Al enterarse de las compras que había hecho Dmitri, se enardeció más todavía.

—Acuérdense, señores, del asesino del traficante Olsufiev, que robó a su víctima mil quinientos rublos. Lo primero que hizo fue rizarse el pelo. Después se dedicó a divertirse con las chicas y no se preocupó de ocultar el dinero.

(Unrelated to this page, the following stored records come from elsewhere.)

-- ==== Sys2Proof/Machine/Events.lean ====
section
/-! DEFINITION. Event registers, routes and coalescers (13 R351-R363). -/

namespace Sys2Proof.Machine

/-- Offer an occurrence of each line listed. -/
def offerLines : List Nat → State → State
  | [], s => s
  | n :: ns, s => offerLines ns (offerLine n s)

/-- The lines of register `r` whose bits are set in `w`, rising. -/
def linesIn (r : Nat) (w : Word) : List Nat := (bitsOf w.toNat 64).map (fun j => 64 * r + j)

/-- A write to EVT_PENDr: a bit set from 0 to 1 while unmasked offers one occurrence (13 R352, R353). -/
def pendWrite (r : Nat) (v : Word) (s : State) : State :=
  let old := tget 0 s.evt.pend r
  let mask := tget (BitVec.allOnes 64) s.evt.mask r
  offerLines (linesIn r (v &&& ~~~old &&& ~~~mask)) { s with evt := { s.evt with pend := tput 0 s.evt.pend r v } }

/-- A write to EVT_MASKr: a bit changed from 1 to 0 while pending offers one occurrence (13 R352, R353). -/
def maskWrite (r : Nat) (v : Word) (s : State) : State :=
  let old := tget (BitVec.allOnes 64) s.evt.mask r
  offerLines (linesIn r (old &&& ~~~v &&& tget 0 s.evt.pend r))
    { s with evt := { s.evt with mask := tput (BitVec.allOnes 64) s.evt.mask r v } }

def execEvtPendWrite (r : Nat) (v : Word) (s : State) : Out :=
  inUnit "event register" r 64 (.next (if imageDead s then discard .pf 0 (0xE00000 + 8 * r) v s else pendWrite r v s))

def execEvtMaskWrite (r : Nat) (v : Word) (s : State) : Out :=
  inUnit "event register" r 64 (.next (if imageDead s then discard .pf 0 (0xE00200 + 8 * r) v s else maskWrite r v s))

/-- A coalescer's timer reaches TIME (13 R359). -/
def execCoalescerTimer (vec : Nat) (s : State) : Out :=
  inUnit "vector" vec Config.vectors (.next (if 0 < (getVec s vec).collected then fireVec vec s else s))

/-- An MSI-X entry is unmasked: a held message is sent once nothing else holds it (13 R360). -/
def execMsixUnmask (vec : Nat) (s : State) : Out := inUnit "vector" vec Config.vectors (.next (setEntryMask vec false s))

/-- VEC_CONFIG on a line (13 R361). -/
def vecLineBody (c : SeqCmd) (s : State) : CmdOut :=
  let n := objIndex c.desc.objectId % 2 ^ 48
  let r := tget LineRoute.reset s.evt.route n
  .done 0 [] { s with evt := { s.evt with
    route := tput LineRoute.reset s.evt.route n { r with vector := fld c.desc.arg0 12 0, hostEn := bit c.desc.arg0 16 } } }

/-- Every KIND but a vector's: one that names no object gives BAD_OBJECT here (02 R61, R71). -/
def vecLineSel (d : Desc) : Bool := !(kindIs 1 d)

def execVecConfigLine (seq : Nat) (s : State) : Out := .next (runOp 0x8003 vecLineSel true vecLineBody seq s)

/-- A batch meets COUNT_MAX or TIME (13 R359, R361). -/
def vecDue (s : State) (c : Coalescer) : Bool :=
  decide (0 < c.collected) && (decide (c.countMax ≤ c.collected) || decide (500 * c.timeHalfUs ≤ sinceNs s.time.localNs c.startedAt))

/-- VEC_CONFIG on a vector (13 R361). -/
def vecVectorBody (c : SeqCmd) (s : State) : CmdOut :=
  let n := objIndex c.desc.objectId % 2 ^ 48
  let x := { getVec s n with countMax := used c.desc.arg0 10 0 1 1024, timeHalfUs := used c.desc.arg0 29 16 1 16000 }
  let s1 := setVec n x s
  .done 0 (argClamps c.desc [(0, 10, 0, 1, 1024), (0, 29, 16, 1, 16000)]) (if vecDue s x then fireVec n s1 else s1)

def execVecConfigVector (seq : Nat) (s : State) : Out := .next (runOp 0x8003 (kindIs 1) true vecVectorBody seq s)

end Sys2Proof.Machine
end

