/-! ### WEIGHT and POLICER -/

/-- The object of a WEIGHT or POLICER: a queue or a policer of this switch. -/
def knobExists (s : State) (kind : Nat) (o : Word) : Bool :=
  let idx := objIndex o
  objClass o == 9 && objSwitch o == s.glb.switchId && idx / 2 ^ 48 == kind && objExists s 9 idx
    && (kind != 0 || decide (idx % 256 < 16))

/-- The status of a WEIGHT or POLICER before its clamps (07 R213). -/
def knobStatus (s : State) (kind : Nat) (t : PropRef × Nat) : Nat :=
  let p := t.1.prop
  if kindDenied s p then KIND_DENIED
  else if propStale s t then EPOCH_STALE
  else if !(knobExists s kind p.a) then BAD_OBJECT
  else if slotLimited s (slotKey s.glb.switchId t.1.slot)
      || decide (s.sage.limits.knobPerEpoch ≤ tget 0 s.sage.knobThisEpoch (objIndex p.a)) then RATE_LIMITED
  else 0

/-- A value clamped into [base >> SPAN, base << SPAN] and the field's range (07 R214). -/
def spanClamp (s : State) (base v lo hi : Nat) : Nat :=
  clampNat (clampNat v (base / 2 ^ s.sage.limits.span) (base * 2 ^ s.sage.limits.span)) lo hi

/-- The report record of a proposal's clamp: SOURCE 2, as a clamped command argument; `off` is the byte offset of the
word in the proposal (02 R73, 07 R214; log entry 40). -/
def knobClamp (seq off hi : Nat) (v u : Nat) (s : State) : State :=
  if v = u then s else clamp ⟨2, hi, 0, seq % 2 ^ 32, w64 off, w64 v, w64 u⟩ s

/-- Count an applied knob: the object's version and its changes in this epoch (07 R211, R215). -/
def countKnob (slot : Nat) (o : Word) (s : State) : State :=
  let n := objIndex o
  let s1 := countSlot slot (bumpVer (objKey 9 n) s)
  { s1 with sage := { s1.sage with knobThisEpoch := tput 0 s1.sage.knobThisEpoch n (tget 0 s1.sage.knobThisEpoch n + 1) } }

/-- WEIGHT (07 R210, R214). -/
def runWeight (t : PropRef × Nat) (s : State) : State :=
  let p := t.1.prop
  let st := knobStatus s 0 t
  if st ≠ 0 then propResult t.1 st false 0 s
  else
    let k := qkey (objIndex p.a % 65536 / 256) (objIndex p.a % 256)
    let u := spanClamp s (tget 64 s.sage.baseWeight k) p.b.toNat 1 4095
    let s1 := knobClamp t.1.seq 16 63 p.b.toNat u (countKnob t.1.slot p.a (setWeight k u s))
    propResult t.1 (if u = p.b.toNat then 0 else 1) false (w64 u) s1

def execWeight (slot : Nat) (s : State) : Out :=
  inUnit "Sage slot" slot 32 (.next (propRow slot (fun p => propKind p == 3) noWait runWeight s))

/-- POLICER (07 R210, R214). -/
def runPolicer (t : PropRef × Nat) (s : State) : State :=
  let p := t.1.prop
  let st := knobStatus s 1 t
  if st ≠ 0 then propResult t.1 st false 0 s
  else
    let n := objIndex p.a % 4096
    let base := tget (128000, 128000) s.sage.baseRates n
    let cir := spanClamp s base.1 p.b.toNat 1 128000
    let pir := max cir (spanClamp s base.2 p.c.toNat 1 128000)
    let s1 := setPolicer n (policerRates cir pir (policerFill s.time.localNs (getPolicer s n))) s
    let s2 := knobClamp t.1.seq 24 63 p.c.toNat pir (knobClamp t.1.seq 16 63 p.b.toNat cir (countKnob t.1.slot p.a s1))
    propResult t.1 (if cir = p.b.toNat && pir = p.c.toNat then 0 else 1) false (w64 cir) s2

def execPolicer (slot : Nat) (s : State) : Out :=
  inUnit "Sage slot" slot 32 (.next (propRow slot (fun p => propKind p == 4) noWait runPolicer s))

/-! ### NOTE -/

/-- The status of a NOTE, or of a proposal of no kind (07 R213). -/
def noteStatus (s : State) (t : PropRef × Nat) : Nat :=
  if kindDenied s t.1.prop then KIND_DENIED
  else if propStale s t then EPOCH_STALE
  else if slotLimited s (slotKey s.glb.switchId t.1.slot) then RATE_LIMITED
  else 0

/-- NOTE is logged and not applied; a proposal of no kind is refused in the same way (07 R210, R213). -/
def runNote (t : PropRef × Nat) (s : State) : State :=
  let st := noteStatus s t
  propResult t.1 st false 0 (if st = 0 then countSlot t.1.slot s else s)

def execNote (slot : Nat) (s : State) : Out :=
  inUnit "Sage slot" slot 32 (.next (propRow slot (fun p => propKind p == 0 || decide (5 ≤ propKind p)) noWait runNote s))

end Sys2Proof.Machine
end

Pero las formalidades de la investigación requerían tiempo. Se envió a Mokroie al isprvvnik Mavriki Mavrikievitch Chmertsoy, que habia llegado a la ciudad para cobrar su sueldo. Se le encargó la vigilancia del «asesino» hasta que llegasen las autoridades competentes. Debía procurarse la ayuda necesaria, etc., etc. Ocultando que obraba oficialmente, enteró de parte del asunto a Trifón Borisytch, conocido suyo desde hacía mucho tiempo. Entonces fue cuando Mitia, al dejar la galería, se encontró con el dueño del parador, que lo buscaba, y observó un cambio en su semblante y en su modo de hablar.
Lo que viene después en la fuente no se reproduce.